The contract or note in question (entitled "SECURITY AGREEMENT AND NOTE") contains two acceleration clauses, one in the body of the note (located on the front side) and the other in the "ADDITIONAL TERMS" section of the note (located on the reverse side). Defendant contends that the first acceleration clause (contained in the body of the note) complies with the requirements of the Georgia Industrial Loan Act; however, defendant never addresses the status of the second acceleration clause. Since we are of the opinion that the second clause clearly violates the Georgia Industrial Loan Act, we feel it unnecessary to address defendant's arguments made in connection with the first acceleration clause.

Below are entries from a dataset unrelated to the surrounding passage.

-- ==== Sys2Proof/Laws/State.lean ====
section
/-! SUPPORT. What each primitive update of the state leaves alone: one lemma per field per update. -/
namespace Sys2Proof.Machine

/-! `wr` -/
@[simp] theorem wr_pending (s : State) (a : Nat) (w : Word) : (wr s a w).pending = s.pending := rfl
@[simp] theorem wr_eff (s : State) (a : Nat) (w : Word) : (wr s a w).eff = s.eff := rfl
@[simp] theorem wr_wide (s : State) (a : Nat) (w : Word) : (wr s a w).wide = s.wide := rfl
@[simp] theorem wr_running (s : State) (a : Nat) (w : Word) : (wr s a w).running = s.running := rfl
@[simp] theorem wr_power (s : State) (a : Nat) (w : Word) : (wr s a w).power = s.power := rfl
@[simp] theorem wr_time (s : State) (a : Nat) (w : Word) : (wr s a w).time = s.time := rfl
@[simp] theorem wr_tck (s : State) (a : Nat) (w : Word) : (wr s a w).tck = s.tck := rfl
@[simp] theorem wr_cred (s : State) (a : Nat) (w : Word) : (wr s a w).cred = s.cred := rfl
@[simp] theorem wr_gov (s : State) (a : Nat) (w : Word) : (wr s a w).gov = s.gov := rfl
@[simp] theorem wr_red (s : State) (a : Nat) (w : Word) : (wr s a w).red = s.red := rfl
@[simp] theorem wr_vkeep (s : State) (a : Nat) (w : Word) : (wr s a w).vkeep = s.vkeep := rfl
@[simp] theorem wr_alog (s : State) (a : Nat) (w : Word) : (wr s a w).alog = s.alog := rfl
@[simp] theorem wr_evc (s : State) (a : Nat) (w : Word) : (wr s a w).evc = s.evc := rfl
@[simp] theorem wr_board (s : State) (a : Nat) (w : Word) : (wr s a w).board = s.board := rfl
@[simp] theorem wr_pcie (s : State) (a : Nat) (w : Word) : (wr s a w).pcie = s.pcie := rfl
@[simp] theorem wr_queues (s : State) (a : Nat) (w : Word) : (wr s a w).queues = s.queues := rfl
@[simp] theorem wr_pipe (s : State) (a : Nat) (w : Word) : (wr s a w).pipe = s.pipe := rfl
@[simp] theorem wr_sched (s : State) (a : Nat) (w : Word) : (wr s a w).sched = s.sched := rfl
@[simp] theorem wr_tbl (s : State) (a : Nat) (w : Word) : (wr s a w).tbl = s.tbl := rfl
@[simp] theorem wr_cip (s : State) (a : Nat) (w : Word) : (wr s a w).cip = s.cip := rfl
@[simp] theorem wr_crt (s : State) (a : Nat) (w : Word) : (wr s a w).crt = s.crt := rfl
@[simp] theorem wr_mbx (s : State) (a : Nat) (w : Word) : (wr s a w).mbx = s.mbx := rfl
@[simp] theorem wr_cus (s : State) (a : Nat) (w : Word) : (wr s a w).cus = s.cus := rfl
@[simp] theorem wr_logs (s : State) (a : Nat) (w : Word) : (wr s a w).logs = s.logs := rfl
@[simp] theorem wr_ports (s : State) (a : Nat) (w : Word) : (wr s a w).ports = s.ports := rfl
@[simp] theorem wr_cbp (s : State) (a : Nat) (w : Word) : (wr s a w).cbp = s.cbp := rfl
@[simp] theorem wr_mem (s : State) (a : Nat) (w : Word) : (wr s a w).mem = s.mem := rfl
@[simp] theorem wr_ecc (s : State) (a : Nat) (w : Word) : (wr s a w).ecc = s.ecc := rfl
@[simp] theorem wr_free (s : State) (a : Nat) (w : Word) : (wr s a w).free = s.free := rfl
@[simp] theorem wr_out (s : State) (a : Nat) (w : Word) : (wr s a w).out = s.out := rfl

/-! `bumpBy` -/
@[simp] theorem bumpBy_pending (s : State) (a n : Nat) : (bumpBy s a n).pending = s.pending := rfl
@[simp] theorem bumpBy_eff (s : State) (a n : Nat) : (bumpBy s a n).eff = s.eff := rfl
@[simp] theorem bumpBy_wide (s : State) (a n : Nat) : (bumpBy s a n).wide = s.wide := rfl
@[simp] theorem bumpBy_running (s : State) (a n : Nat) : (bumpBy s a n).running = s.running := rfl
@[simp] theorem bumpBy_power (s : State) (a n : Nat) : (bumpBy s a n).power = s.power := rfl
@[simp] theorem bumpBy_time (s : State) (a n : Nat) : (bumpBy s a n).time = s.time := rfl
@[simp] theorem bumpBy_tck (s : State) (a n : Nat) : (bumpBy s a n).tck = s.tck := rfl
@[simp] theorem bumpBy_cred (s : State) (a n : Nat) : (bumpBy s a n).cred = s.cred := rfl
@[simp] theorem bumpBy_gov (s : State) (a n : Nat) : (bumpBy s a n).gov = s.gov := rfl
@[simp] theorem bumpBy_red (s : State) (a n : Nat) : (bumpBy s a n).red = s.red := rfl
@[simp] theorem bumpBy_vkeep (s : State) (a n : Nat) : (bumpBy s a n).vkeep = s.vkeep := rfl
@[simp] theorem bumpBy_alog (s : State) (a n : Nat) : (bumpBy s a n).alog = s.alog := rfl
@[simp] theorem bumpBy_evc (s : State) (a n : Nat) : (bumpBy s a n).evc = s.evc := rfl
@[simp] theorem bumpBy_board (s : State) (a n : Nat) : (bumpBy s a n).board = s.board := rfl
@[simp] theorem bumpBy_pcie (s : State) (a n : Nat) : (bumpBy s a n).pcie = s.pcie := rfl
@[simp] theorem bumpBy_queues (s : State) (a n : Nat) : (bumpBy s a n).queues = s.queues := rfl
@[simp] theorem bumpBy_pipe (s : State) (a n : Nat) : (bumpBy s a n).pipe = s.pipe := rfl
@[simp] theorem bumpBy_sched (s : State) (a n : Nat) : (bumpBy s a n).sched = s.sched := rfl
@[simp] theorem bumpBy_tbl (s : State) (a n : Nat) : (bumpBy s a n).tbl = s.tbl := rfl
@[simp] theorem bumpBy_cip (s : State) (a n : Nat) : (bumpBy s a n).cip = s.cip := rfl
@[simp] theorem bumpBy_crt (s : State) (a n : Nat) : (bumpBy s a n).crt = s.crt := rfl
@[simp] theorem bumpBy_mbx (s : State) (a n : Nat) : (bumpBy s a n).mbx = s.mbx := rfl
@[simp] theorem bumpBy_cus (s : State) (a n : Nat) : (bumpBy s a n).cus = s.cus := rfl
@[simp] theorem bumpBy_logs (s : State) (a n : Nat) : (bumpBy s a n).logs = s.logs := rfl
@[simp] theorem bumpBy_ports (s : State) (a n : Nat) : (bumpBy s a n).ports = s.ports := rfl
@[simp] theorem bumpBy_cbp (s : State) (a n : Nat) : (bumpBy s a n).cbp = s.cbp := rfl
@[simp] theorem bumpBy_mem (s : State) (a n : Nat) : (bumpBy s a n).mem = s.mem := rfl
@[simp] theorem bumpBy_ecc (s : State) (a n : Nat) : (bumpBy s a n).ecc = s.ecc := rfl
@[simp] theorem bumpBy_free (s : State) (a n : Nat) : (bumpBy s a n).free = s.free := rfl
@[simp] theorem bumpBy_out (s : State) (a n : Nat) : (bumpBy s a n).out = s.out := rfl

/-! `bump` -/
@[simp] theorem bump_pending (s : State) (a : Nat) : (bump s a).pending = s.pending := rfl
@[simp] theorem bump_eff (s : State) (a : Nat) : (bump s a).eff = s.eff := rfl
@[simp] theorem bump_wide (s : State) (a : Nat) : (bump s a).wide = s.wide := rfl
@[simp] theorem bump_running (s : State) (a : Nat) : (bump s a).running = s.running := rfl
@[simp] theorem bump_power (s : State) (a : Nat) : (bump s a).power = s.power := rfl
@[simp] theorem bump_time (s : State) (a : Nat) : (bump s a).time = s.time := rfl
@[simp] theorem bump_tck (s : State) (a : Nat) : (bump s a).tck = s.tck := rfl
@[simp] theorem bump_cred (s : State) (a : Nat) : (bump s a).cred = s.cred := rfl
@[simp] theorem bump_gov (s : State) (a : Nat) : (bump s a).gov = s.gov := rfl
@[simp] theorem bump_red (s : State) (a : Nat) : (bump s a).red = s.red := rfl
@[simp] theorem bump_vkeep (s : State) (a : Nat) : (bump s a).vkeep = s.vkeep := rfl
@[simp] theorem bump_alog (s : State) (a : Nat) : (bump s a).alog = s.alog := rfl
@[simp] theorem bump_evc (s : State) (a : Nat) : (bump s a).evc = s.evc := rfl
@[simp] theorem bump_board (s : State) (a : Nat) : (bump s a).board = s.board := rfl
@[simp] theorem bump_pcie (s : State) (a : Nat) : (bump s a).pcie = s.pcie := rfl
@[simp] theorem bump_queues (s : State) (a : Nat) : (bump s a).queues = s.queues := rfl
@[simp] theorem bump_pipe (s : State) (a : Nat) : (bump s a).pipe = s.pipe := rfl
@[simp] theorem bump_sched (s : State) (a : Nat) : (bump s a).sched = s.sched := rfl
@[simp] theorem bump_tbl (s : State) (a : Nat) : (bump s a).tbl = s.tbl := rfl
@[simp] theorem bump_cip (s : State) (a : Nat) : (bump s a).cip = s.cip := rfl
@[simp] theorem bump_crt (s : State) (a : Nat) : (bump s a).crt = s.crt := rfl
@[simp] theorem bump_mbx (s : State) (a : Nat) : (bump s a).mbx = s.mbx := rfl
@[simp] theorem bump_cus (s : State) (a : Nat) : (bump s a).cus = s.cus := rfl
@[simp] theorem bump_logs (s : State) (a : Nat) : (bump s a).logs = s.logs := rfl
@[simp] theorem bump_ports (s : State) (a : Nat) : (bump s a).ports = s.ports := rfl
@[simp] theorem bump_cbp (s : State) (a : Nat) : (bump s a).cbp = s.cbp := rfl
@[simp] theorem bump_mem (s : State) (a : Nat) : (bump s a).mem = s.mem := rfl
@[simp] theorem bump_ecc (s : State) (a : Nat) : (bump s a).ecc = s.ecc := rfl
@[simp] theorem bump_free (s : State) (a : Nat) : (bump s a).free = s.free := rfl
@[simp] theorem bump_out (s : State) (a : Nat) : (bump s a).out = s.out := rfl

/-! `wrWide` -/
@[simp] theorem wrWide_pending (s : State) (a n : Nat) : (wrWide s a n).pending = s.pending := rfl
@[simp] theorem wrWide_regs (s : State) (a n : Nat) : (wrWide s a n).regs = s.regs := rfl
@[simp] theorem wrWide_eff (s : State) (a n : Nat) : (wrWide s a n).eff = s.eff := rfl
@[simp] theorem wrWide_running (s : State) (a n : Nat) : (wrWide s a n).running = s.running := rfl
@[simp] theorem wrWide_power (s : State) (a n : Nat) : (wrWide s a n).power = s.power := rfl
@[simp] theorem wrWide_time (s : State) (a n : Nat) : (wrWide s a n).time = s.time := rfl
@[simp] theorem wrWide_tck (s : State) (a n : Nat) : (wrWide s a n).tck = s.tck := rfl
@[simp] theorem wrWide_cred (s : State) (a n : Nat) : (wrWide s a n).cred = s.cred := rfl
@[simp] theorem wrWide_gov (s : State) (a n : Nat) : (wrWide s a n).gov = s.gov := rfl
@[simp] theorem wrWide_red (s : State) (a n : Nat) : (wrWide s a n).red = s.red := rfl
@[simp] theorem wrWide_vkeep (s : State) (a n : Nat) : (wrWide s a n).vkeep = s.vkeep := rfl
@[simp] theorem wrWide_alog (s : State) (a n : Nat) : (wrWide s a n).alog = s.alog := rfl
@[simp] theorem wrWide_evc (s : State) (a n : Nat) : (wrWide s a n).evc = s.evc := rfl
@[simp] theorem wrWide_board (s : State) (a n : Nat) : (wrWide s a n).board = s.board := rfl
@[simp] theorem wrWide_pcie (s : State) (a n : Nat) : (wrWide s a n).pcie = s.pcie := rfl
@[simp] theorem wrWide_queues (s : State) (a n : Nat) : (wrWide s a n).queues = s.queues := rfl
@[simp] theorem wrWide_pipe (s : State) (a n : Nat) : (wrWide s a n).pipe = s.pipe := rfl
@[simp] theorem wrWide_sched (s : State) (a n : Nat) : (wrWide s a n).sched = s.sched := rfl
@[simp] theorem wrWide_tbl (s : State) (a n : Nat) : (wrWide s a n).tbl = s.tbl := rfl
@[simp] theorem wrWide_cip (s : State) (a n : Nat) : (wrWide s a n).cip = s.cip := rfl
@[simp] theorem wrWide_crt (s : State) (a n : Nat) : (wrWide s a n).crt = s.crt := rfl
@[simp] theorem wrWide_mbx (s : State) (a n : Nat) : (wrWide s a n).mbx = s.mbx := rfl
@[simp] theorem wrWide_cus (s : State) (a n : Nat) : (wrWide s a n).cus = s.cus := rfl
@[simp] theorem wrWide_logs (s : State) (a n : Nat) : (wrWide s a n).logs = s.logs := rfl
@[simp] theorem wrWide_ports (s : State) (a n : Nat) : (wrWide s a n).ports = s.ports := rfl
@[simp] theorem wrWide_cbp (s : State) (a n : Nat) : (wrWide s a n).cbp = s.cbp := rfl
@[simp] theorem wrWide_mem (s : State) (a n : Nat) : (wrWide s a n).mem = s.mem := rfl
@[simp] theorem wrWide_ecc (s : State) (a n : Nat) : (wrWide s a n).ecc = s.ecc := rfl
@[simp] theorem wrWide_free (s : State) (a n : Nat) : (wrWide s a n).free = s.free := rfl
@[simp] theorem wrWide_out (s : State) (a n : Nat) : (wrWide s a n).out = s.out := rfl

The second acceleration clause in the "ADDITIONAL TERMS" section of the note provides: "Upon default, Secured Party may, at its option, without notice declare the entire note and other obligations secured hereunder together with all other sums then secured hereby, immediately due and payable . . ." This language which permits, in the event of default, the collection of the entire balance due on the contract without excluding unearned interest, is clearly violative of the Georgia Industrial Loan Act under our holdings in Lawrimore v. *540 Sun Finance Co., 131 Ga. App. 96 (205 SE2d 110), affd. 232 Ga. 637 (208 SE2d 454), and Blazer Financial Services v. Dukes, 141 Ga. App. 663 (234 SE2d 149). That the first acceleration clause may have been valid (although we make no determination as to its validity), as defendant contends, makes no difference for the contract here is governed by the Georgia Industrial Loan Act which is in derogation of the common law and must be strictly construed. Ga. Investment Co. v. Norman, 231 Ga. 821 (204 SE2d 740); Diggs v. Swift Loan &c. Co., 154 Ga. App. 389 (268 SE2d 433). Thus, since the parties contracted for the acceleration of an illegal amount of interest in at least one provision of the "SECURITY AGREEMENT AND NOTE," the trial court was correct in holding that the contract or note violated the Georgia Industrial Loan Act. Diggs v. Swift Loan &c. Co., 154 Ga. App. 389, supra; Clyde v. Liberty Loan Corp., 249 Ga. 78 (287 SE2d 551). Accordingly, the trial court did not err in granting summary judgment in favor of the plaintiffs. Nor did it err in awarding to plaintiffs the statutory penalty of $1,820.86. See OCGA § 7-3-29 (b) (formerly Code Ann. § 25-9903 (b)).

Judgment affirmed. Deen, P. J., and Sognier, J., concur.